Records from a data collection
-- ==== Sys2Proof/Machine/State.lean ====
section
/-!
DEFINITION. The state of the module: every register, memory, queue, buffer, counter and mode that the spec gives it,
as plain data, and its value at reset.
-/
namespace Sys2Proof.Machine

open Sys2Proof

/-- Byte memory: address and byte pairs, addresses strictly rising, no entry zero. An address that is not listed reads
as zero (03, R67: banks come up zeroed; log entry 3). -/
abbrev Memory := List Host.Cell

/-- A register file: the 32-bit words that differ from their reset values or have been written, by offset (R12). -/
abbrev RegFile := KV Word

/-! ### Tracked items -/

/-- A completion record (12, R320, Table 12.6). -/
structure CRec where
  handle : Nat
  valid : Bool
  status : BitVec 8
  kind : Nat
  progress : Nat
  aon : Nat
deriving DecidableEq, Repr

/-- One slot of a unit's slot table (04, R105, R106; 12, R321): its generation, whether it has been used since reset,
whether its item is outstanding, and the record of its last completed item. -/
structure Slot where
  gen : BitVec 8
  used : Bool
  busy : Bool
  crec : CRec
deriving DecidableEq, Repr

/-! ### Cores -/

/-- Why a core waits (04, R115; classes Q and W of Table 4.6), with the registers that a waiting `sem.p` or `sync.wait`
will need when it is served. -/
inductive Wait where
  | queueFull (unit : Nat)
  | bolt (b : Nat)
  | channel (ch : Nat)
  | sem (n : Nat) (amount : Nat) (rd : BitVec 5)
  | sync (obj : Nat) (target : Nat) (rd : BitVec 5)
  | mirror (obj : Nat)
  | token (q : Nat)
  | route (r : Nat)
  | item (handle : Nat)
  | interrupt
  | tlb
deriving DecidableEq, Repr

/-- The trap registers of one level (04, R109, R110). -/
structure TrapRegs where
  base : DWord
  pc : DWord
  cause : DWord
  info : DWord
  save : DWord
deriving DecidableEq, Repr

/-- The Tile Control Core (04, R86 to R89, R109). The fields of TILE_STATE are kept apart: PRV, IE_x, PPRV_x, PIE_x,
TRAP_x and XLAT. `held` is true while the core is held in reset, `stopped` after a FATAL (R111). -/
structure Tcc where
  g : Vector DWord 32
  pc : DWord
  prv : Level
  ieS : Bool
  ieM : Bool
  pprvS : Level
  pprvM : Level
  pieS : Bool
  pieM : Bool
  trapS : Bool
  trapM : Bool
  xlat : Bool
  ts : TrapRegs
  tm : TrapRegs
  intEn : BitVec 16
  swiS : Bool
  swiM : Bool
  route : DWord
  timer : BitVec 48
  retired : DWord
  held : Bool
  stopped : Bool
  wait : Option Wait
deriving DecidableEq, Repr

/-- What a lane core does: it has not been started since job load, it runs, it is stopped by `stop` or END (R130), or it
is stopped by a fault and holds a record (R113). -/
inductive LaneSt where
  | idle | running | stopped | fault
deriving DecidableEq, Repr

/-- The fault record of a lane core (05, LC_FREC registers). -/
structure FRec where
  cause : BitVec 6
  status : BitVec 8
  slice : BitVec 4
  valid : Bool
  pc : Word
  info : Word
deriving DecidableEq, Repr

TASK REQUIREMENTS
Copying begins at the line that holds "structure CRec where" and ends at the last line of the data above, with both included and each line kept exactly.

RESULT FOR THIS EXERCISE
structure CRec where
  handle : Nat
  valid : Bool
  status : BitVec 8
  kind : Nat
  progress : Nat
  aon : Nat
deriving DecidableEq, Repr

/-- One slot of a unit's slot table (04, R105, R106; 12, R321): its generation, whether it has been used since reset,
whether its item is outstanding, and the record of its last completed item. -/
structure Slot where
  gen : BitVec 8
  used : Bool
  busy : Bool
  crec : CRec
deriving DecidableEq, Repr

/-! ### Cores -/

/-- Why a core waits (04, R115; classes Q and W of Table 4.6), with the registers that a waiting `sem.p` or `sync.wait`
will need when it is served. -/
inductive Wait where
  | queueFull (unit : Nat)
  | bolt (b : Nat)
  | channel (ch : Nat)
  | sem (n : Nat) (amount : Nat) (rd : BitVec 5)
  | sync (obj : Nat) (target : Nat) (rd : BitVec 5)
  | mirror (obj : Nat)
  | token (q : Nat)
  | route (r : Nat)
  | item (handle : Nat)
  | interrupt
  | tlb
deriving DecidableEq, Repr

/-- The trap registers of one level (04, R109, R110). -/
structure TrapRegs where
  base : DWord
  pc : DWord
  cause : DWord
  info : DWord
  save : DWord
deriving DecidableEq, Repr

/-- The Tile Control Core (04, R86 to R89, R109). The fields of TILE_STATE are kept apart: PRV, IE_x, PPRV_x, PIE_x,
TRAP_x and XLAT. `held` is true while the core is held in reset, `stopped` after a FATAL (R111). -/
structure Tcc where
  g : Vector DWord 32
  pc : DWord
  prv : Level
  ieS : Bool
  ieM : Bool
  pprvS : Level
  pprvM : Level
  pieS : Bool
  pieM : Bool
  trapS : Bool
  trapM : Bool
  xlat : Bool
  ts : TrapRegs
  tm : TrapRegs
  intEn : BitVec 16
  swiS : Bool
  swiM : Bool
  route : DWord
  timer : BitVec 48
  retired : DWord
  held : Bool
  stopped : Bool
  wait : Option Wait
deriving DecidableEq, Repr

/-- What a lane core does: it has not been started since job load, it runs, it is stopped by `stop` or END (R130), or it
is stopped by a fault and holds a record (R113). -/
inductive LaneSt where
  | idle | running | stopped | fault
deriving DecidableEq, Repr

/-- The fault record of a lane core (05, LC_FREC registers). -/
structure FRec where
  cause : BitVec 6
  status : BitVec 8
  slice : BitVec 4
  valid : Bool
  pc : Word
  info : Word
deriving DecidableEq, Repr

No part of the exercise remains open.